-- ==== Sys2Proof/Machine/Core.lean ====
section
/-! DEFINITION. The machine behind the host's interface. -/

def Sys2Proof.core : Host.Core :=
  { State := Sys2Proof.Machine.State, Fault := Sys2Proof.Machine.Fault,
    Refusal := Sys2Proof.Machine.Refusal, step := Sys2Proof.Machine.step,
    reset := Sys2Proof.Machine.State.reset }
end

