-- ==== Sys2Proof/Safety.lean ====
section
/-! DEFINITION. What claims about the part speak of: the canonical form of its tables, the bounds of its
queues, the laws of the manual, and the words in which statements say what a command leaves. -/

namespace Sys2Proof

/-- The row of the table that a control request is, sent with a tag. -/
def Request.row (tag : Nat) : Request → Option Instr
  | .format k p f l c => some (.format tag k p f l c)
  | .configSet p => some (.configSet tag p)
  | .configRead => some (.configRead tag)
  | .timeSet t => some (.timeSet tag t)
  | .go => some (.go tag)
  | .reset => some (.reset tag)
  | .status => some (.status tag)
  | .volumeCreate v s r o c => some (.volumeCreate tag v s r o c)
  | .volumeDelete v => some (.volumeDelete tag v)
  | .volumeRead v => some (.volumeRead tag v)
  | .freeze v => some (.freeze tag v)
  | .thaw v => some (.thaw tag v)
  | .setFullScan v => some (.setFullScan tag v)
  | .accountSet o s h => some (.accountSet tag o s h)
  | .accountRead o => some (.accountRead tag o)
  | .accountReadNext => some (.accountReadNext tag)
  | .snapshotCreate v k l q => some (.snapshotCreate tag v k l q)
  | .snapshotDelete v s => some (.snapshotDelete tag v s)
  | .snapshotHold v s => some (.snapshotHold tag v s)
  | .snapshotRelease v s => some (.snapshotRelease tag v s)
  | .snapshotList v => some (.snapshotList tag v)
  | .restoreStart a b c d o rs => some (.restoreStart tag a b c d o rs)
  | .restoreSuspend j => some (.restoreSuspend tag j)
  | .restoreResume j => some (.restoreResume tag j)
  | .restoreAbort j => some (.restoreAbort tag j)
  | .restoreStatus j => some (.restoreStatus tag j)
  | .restoreClear j => some (.restoreClear tag j)
  | .runPlanSet vs => some (.runPlanSet tag vs)
  | .runStart m d => some (.runStart tag m d)
  | .runStop => some (.runStop tag)
  | .runStatus => some (.runStatus tag)
  | .plan d => some (.plan tag d)
  | .scheduleWrite b i x => some (.scheduleWrite tag b i x)
  | .scheduleWriteNext x => some (.scheduleWriteNext tag x)
  | .scheduleRead b i => some (.scheduleRead tag b i)
  | .scheduleSwap => some (.scheduleSwap tag)
  | .scheduleCancel => some (.scheduleCancel tag)
  | .noticeFetch => some (.noticeFetch tag)
  | .malformed _ => none

namespace Machine

/-- The tables of a volume are in canonical form. -/
def Volume.wf (x : Volume) : Bool := Table.wf MapEntry.fresh x.map && Table.sorted x.snaps

/-- Every table of the state is in canonical form, so that equal contents are equal data. -/
def State.wf (s : State) : Bool :=
  Table.wf Volume.absent s.vols && s.vols.all (fun p => p.2.wf) && Table.wf Account.fresh s.accounts
    && Table.sorted s.jobs && Table.sorted s.shelf.slots && Table.wf 0 s.shelf.uses
    && Table.wf unusedEntry s.sched.bankA && Table.wf unusedEntry s.sched.bankB

/-- The bounds of the control unit's queues: 8 waiting requests and 128 notices (R183, R189). -/
def queuesBounded (s : State) : Prop :=
  s.ctl.queue.length ≤ Config.controlQueueSize ∧ s.ctl.notices.length ≤ Config.noticeQueueSize

/-! ### The laws of the manual

Each law is a property of one state. `workLaw` says what the in-flight work of a state has to do with its volumes,
its jobs and its commands; the laws of the pool and of the charges are kept by every step only from states that
have it, since a claim or a charge whose work names another chunk than the map would be returned twice or never. -/

/-- The PCNs of the MAPPED entries of a volume. -/
def Volume.mappedPcns (x : Volume) : List Nat :=
  x.map.filterMap fun p => match p.2.form with | .mapped pcn _ _ => some pcn | .unmapped _ => none

/-- The PCNs of the retained sets of a volume. -/
def Volume.retainedPcns (x : Volume) : List Nat := x.snaps.flatMap fun p => p.2.retained.map RetEntry.pcn

/-- The claimed PCNs: the claims of accepted requests, of restore copies and of pending returns (R4, R30, R108,
R116). -/
def State.claimedPcns (s : State) : List Nat :=
  s.mirror.flatMap MirrorRec.claims ++ s.jobs.filterMap (fun p => p.2.copy.map Copy.pcn) ++ s.returns
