/-- SCHEDULE WRITE, WRITE NEXT, READ (R176), SWAP and CANCEL (R177): the checks in their order; a write that passes
stores the entry, an unused one as zeros and a FREEZE without the snap option without series, keep count and label
(R171), and the cursor names its place. WRITE NEXT writes at the cursor's bank and the index after the cursor's, 47
followed by 0. RANGE for a snap option above 1 and an eighth weekday flag is the model's choice: log entry 25. -/
def Obligations.ScheduleRequestsActOnTheBanks : Prop :=
  ∀ (s : State) (tag bank i : Nat) (x : SchedEntry), s.ctlServes →
    let d := s.sched
    let bankOf := fun (b : Bool) => if b then d.bankB else d.bankA
    let series := x.param ≤ 7 ∧ 1 ≤ x.keep ∧ x.keep ≤ 15
    let ranges := x.minute < 1440 ∧ x.weekdays < 128 ∧
      ((x.action = 1 → x.volume < 64 ∧ series) ∧
       (x.action = 2 → x.volume < 64 ∧ x.snapOpt ≤ 1 ∧ (x.snapOpt = 1 → series)) ∧
       (x.action = 3 → x.volume < 64) ∧
       (x.action = 4 → x.param ≤ 1 ∧ x.deadline < 1440) ∧
       (x.action = 5 → x.param ≤ 1))
    let stored : SchedEntry :=
      if x.used = false then unusedEntry
      else if x.action = 2 ∧ x.snapOpt = 0 then { x with param := 0, keep := 0, label := 0 } else x
    let write := fun (number : Nat) (b : Bool) (k : Nat) =>
      if b = d.activeB then s.answered number tag .active []
      else if x.used = true ∧ (x.action = 0 ∨ 5 < x.action) then s.answered number tag .malformed []
      else if x.used = true ∧ ¬ ranges then s.answered number tag .range []
      else
        let bank := tset unusedEntry k stored (bankOf b)
        ({ s with
          sched := { d with bankA := if b then d.bankA else bank, bankB := if b then bank else d.bankB },
          ctl := { s.ctl with schedBankB := b, schedIndex := k } } : State).answered number tag .ok []
    exec (.scheduleWrite tag bank i x) s = .next
      (if 1 < bank ∨ 47 < i then s.answered 33 tag .range [] else write 33 (bank == 1) i) ∧
    exec (.scheduleWriteNext tag x) s = .next
      (write 34 s.ctl.schedBankB (if s.ctl.schedIndex ≥ 47 then 0 else s.ctl.schedIndex + 1)) ∧
    exec (.scheduleRead tag bank i) s = .next
      (if 1 < bank ∨ 47 < i then s.answered 35 tag .range []
       else
         let e := tget unusedEntry (bankOf (bank == 1)) i
         s.answered 35 tag .ok
           [flag e.used * 16777216 + e.action * 65536 + e.minute,
             e.weekdays * 16777216 + e.volume * 65536 + e.snapOpt * 256 + e.param, e.keep * 16777216 + e.deadline,
             e.label, flag d.activeB, flag d.swap]) ∧
    exec (.scheduleSwap tag) s = .next (({ s with sched := { d with swap := true } } : State).answered 36 tag .ok []) ∧
    exec (.scheduleCancel tag) s = .next (({ s with sched := { d with swap := false } } : State).answered 37 tag .ok [])

/-! ### Front requests -/

/-- The arrival checks of R20 in their order, for a READ, a WRITE and a DISCARD: the first that fails gives the code
of the reply, and the request leaves no trace. -/
def Obligations.FrontRefusalsInOrder : Prop :=
  ∀ (s : State) (tag vol view start count owner len : Nat) (data : List Block), s.frontUp = true → 16 ≤ len →
    let x := s.vol vol
    let first := fun (malformed frozen noView : Prop) (k : Code → Prop) =>
      (malformed → k .malformed) ∧
      (¬ malformed → s.ctl.part ≠ .running → k .notReady) ∧
      (¬ malformed → s.ctl.part = .running →
        (256 ≤ s.inflight.length → k .busy) ∧
        (s.inflight.length < 256 →
          (x.state = .absent ∨ x.state = .deleting → k .badVol) ∧
          (x.state ≠ .absent → x.state ≠ .deleting →
            (x.size * 2 ^ s.format.k < start + count → k .range) ∧
            (start + count ≤ x.size * 2 ^ s.format.k → (frozen → k .frozen) ∧ (¬ frozen → noView → k .noView)))))
    let counts := count = 0 ∨ 256 < count
    let frozen := x.state = .freezing ∨ x.state = .frozen
    first (counts ∨ (view ≠ 128 ∧ 15 < view) ∨ len ≠ 16) False
      (view ≠ 128 ∧ ∀ d, tfind x.snaps view = some d → d.state ≠ .ready)
      (fun c => exec (.read tag vol view start count owner len) s = .next (s.replied vol 1 c tag)) ∧
    first (counts ∨ len ≠ 16 + count * 4096) frozen False
      (fun c => exec (.write tag vol start count owner len data) s = .next (s.replied vol 2 c tag)) ∧
    first (counts ∨ len ≠ 16) frozen False
      (fun c => exec (.discard tag vol start count owner len) s = .next (s.replied vol 3 c tag))

/-- A READ that passes the arrival checks (R20, R31, R33), of the live view or of a READY snapshot (its chunks by the
view lookup of R85), with no earlier work on its chunks: its shelf reads, one for each chunk whose view is a PCN, go
to the foreground queue and the entry stands ACTIVE with the snapshot's generation; with none it is answered OK with
zeros at once and leaves nothing behind but the arrival number it took. Stated with nothing else waiting in the part
and the shelf link DOWN. Behind earlier work on its chunks it WAITS (R20 to R23): its entry and its item stand at the
end, and an occupancy that it brings to the high watermark sets the yield flag, with its effects on the jobs (R111,
`yieldTested`); and it proceeds in the event in which that work leaves, as if it arrived behind it (`ProceedsInTurn`:
R23), stated for the end of a WRITE or of another front request and nothing else waiting in the part. That the frames
of such an event stand in this order is the model's reading: log entry 7. -/
def Obligations.ReadIsAcceptedAndServed : Prop :=
  ∀ (s : State) (tag vol view start count owner : Nat), s.wf = true → s.frontUp = true → s.ctl.part = .running →
    s.inflight.length < 255 → 1 ≤ count → count ≤ 256 →
    let x := s.vol vol
    let k := s.format.k
    let chunks := List.range' (start / 2 ^ k) ((start + count - 1) / 2 ^ k - start / 2 ^ k + 1)
    let snap := if view = 128 then none else tfind x.snaps view
    let viewed := fun (c : Nat) => match snap, (x.entry c).form with
      | some d, _ => viewLookup x d.gen c
      | none, .mapped pcn _ _ => some pcn
      | none, .unmapped _ => none
    let req : FrontReq :=
      { tag := tag, kind := .read, vol := vol, view := if view = 128 then none else some view,
        start := start, count := count, owner := owner }
    let item : BusyItem :=
      { owner := .front s.nextArrival, vol := vol, chunks := chunks, change := false, proceeded := false }
    let cmds := chunks.filterMap fun c => match viewed c with
      | none => none
      | some pcn =>
        let f := max start (c * 2 ^ k) - c * 2 ^ k
        some { kind := .read, cls := .foreground, pcn := pcn, first := f,
               count := min (start + count) ((c + 1) * 2 ^ k) - c * 2 ^ k - f, data := [],
               owner := .request s.nextArrival c .readData : ShelfCmd }
    view = 128 ∨ (view ≤ 15 ∧ ∃ d ∈ snap, d.state = .ready) →
    x.state ≠ .absent → x.state ≠ .deleting → start + count ≤ x.size * 2 ^ k →
    (∀ y ∈ s.inflight, y.arrival < s.nextArrival) → (∀ i ∈ s.busy, i.owner ≠ .front s.nextArrival) →
    firstProceed [] s.busy = none →
    let read := Instr.read tag vol view start count owner 16
    let waits : State := { s with
      nextArrival := s.nextArrival + 1,
      inflight := s.inflight ++
        [{ arrival := s.nextArrival, req := req, state := .waiting, gen := 0, plan := [], claims := [], charges := [],
           left := 0, failed := false, data := [] }],
      busy := s.busy ++ [item] }
    ((∃ i ∈ s.busy, i.conflicts item = true) →
      (waits.yieldSettles → exec read s = .next waits.yieldTested.closed) ∧
      ProceedsInTurn s waits read item fun _ _ _ => True) ∧
    ((∀ i ∈ s.busy, i.conflicts item = false) → (∀ p ∈ s.vols, p.2.drain = none) →
     s.yielding = false → s.inflight.length + 1 < s.ctl.config.yieldHigh → s.shelf.up = false →
    (cmds = [] →
      exec read s = .next
        { ({ s with nextArrival := s.nextArrival + 1 } : State).closed with
          out := [.front vol 1 .ok tag count (List.replicate count zeroBlock)] }) ∧
    (cmds ≠ [] →
      exec read s = .next
        ({ s with
          nextArrival := s.nextArrival + 1,
          inflight := s.inflight ++
            [{ arrival := s.nextArrival, req := req, state := .active, gen := (snap.map Snap.gen).getD 0, plan := [],
               claims := [],
               charges := [], left := cmds.length, failed := false, data := List.replicate count zeroBlock }],
          busy := s.busy ++ [{ item with proceeded := true }],
          shelf := { s.shelf with fgQueue := s.shelf.fgQueue ++ cmds } } : State).closed))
──────────
_TASK DIRECTIONS_
I'd like the lines above from the one with "its jobs and" up to and including the one with "let d := s.sched" copied exactly, with no other lines.

_EXERCISE OUTPUT_
its jobs and its commands; the laws of the pool and of the charges are kept by every step only from states that
have it, since a claim or a charge whose work names another chunk than the map would be returned twice or never. -/

/-- The PCNs of the MAPPED entries of a volume. -/
def Volume.mappedPcns (x : Volume) : List Nat :=
  x.map.filterMap fun p => match p.2.form with | .mapped pcn _ _ => some pcn | .unmapped _ => none

/-- The PCNs of the retained sets of a volume. -/
def Volume.retainedPcns (x : Volume) : List Nat := x.snaps.flatMap fun p => p.2.retained.map RetEntry.pcn

/-- The claimed PCNs: the claims of accepted requests, of restore copies and of pending returns (R4, R30, R108,
R116). -/
def State.claimedPcns (s : State) : List Nat :=
  s.mirror.flatMap MirrorRec.claims ++ s.jobs.filterMap (fun p => p.2.copy.map Copy.pcn) ++ s.returns
/-- SCHEDULE WRITE, WRITE NEXT, READ (R176), SWAP and CANCEL (R177): the checks in their order; a write that passes
stores the entry, an unused one as zeros and a FREEZE without the snap option without series, keep count and label
(R171), and the cursor names its place. WRITE NEXT writes at the cursor's bank and the index after the cursor's, 47
followed by 0. RANGE for a snap option above 1 and an eighth weekday flag is the model's choice: log entry 25. -/
def Obligations.ScheduleRequestsActOnTheBanks : Prop :=
  ∀ (s : State) (tag bank i : Nat) (x : SchedEntry), s.ctlServes →
    let d := s.sched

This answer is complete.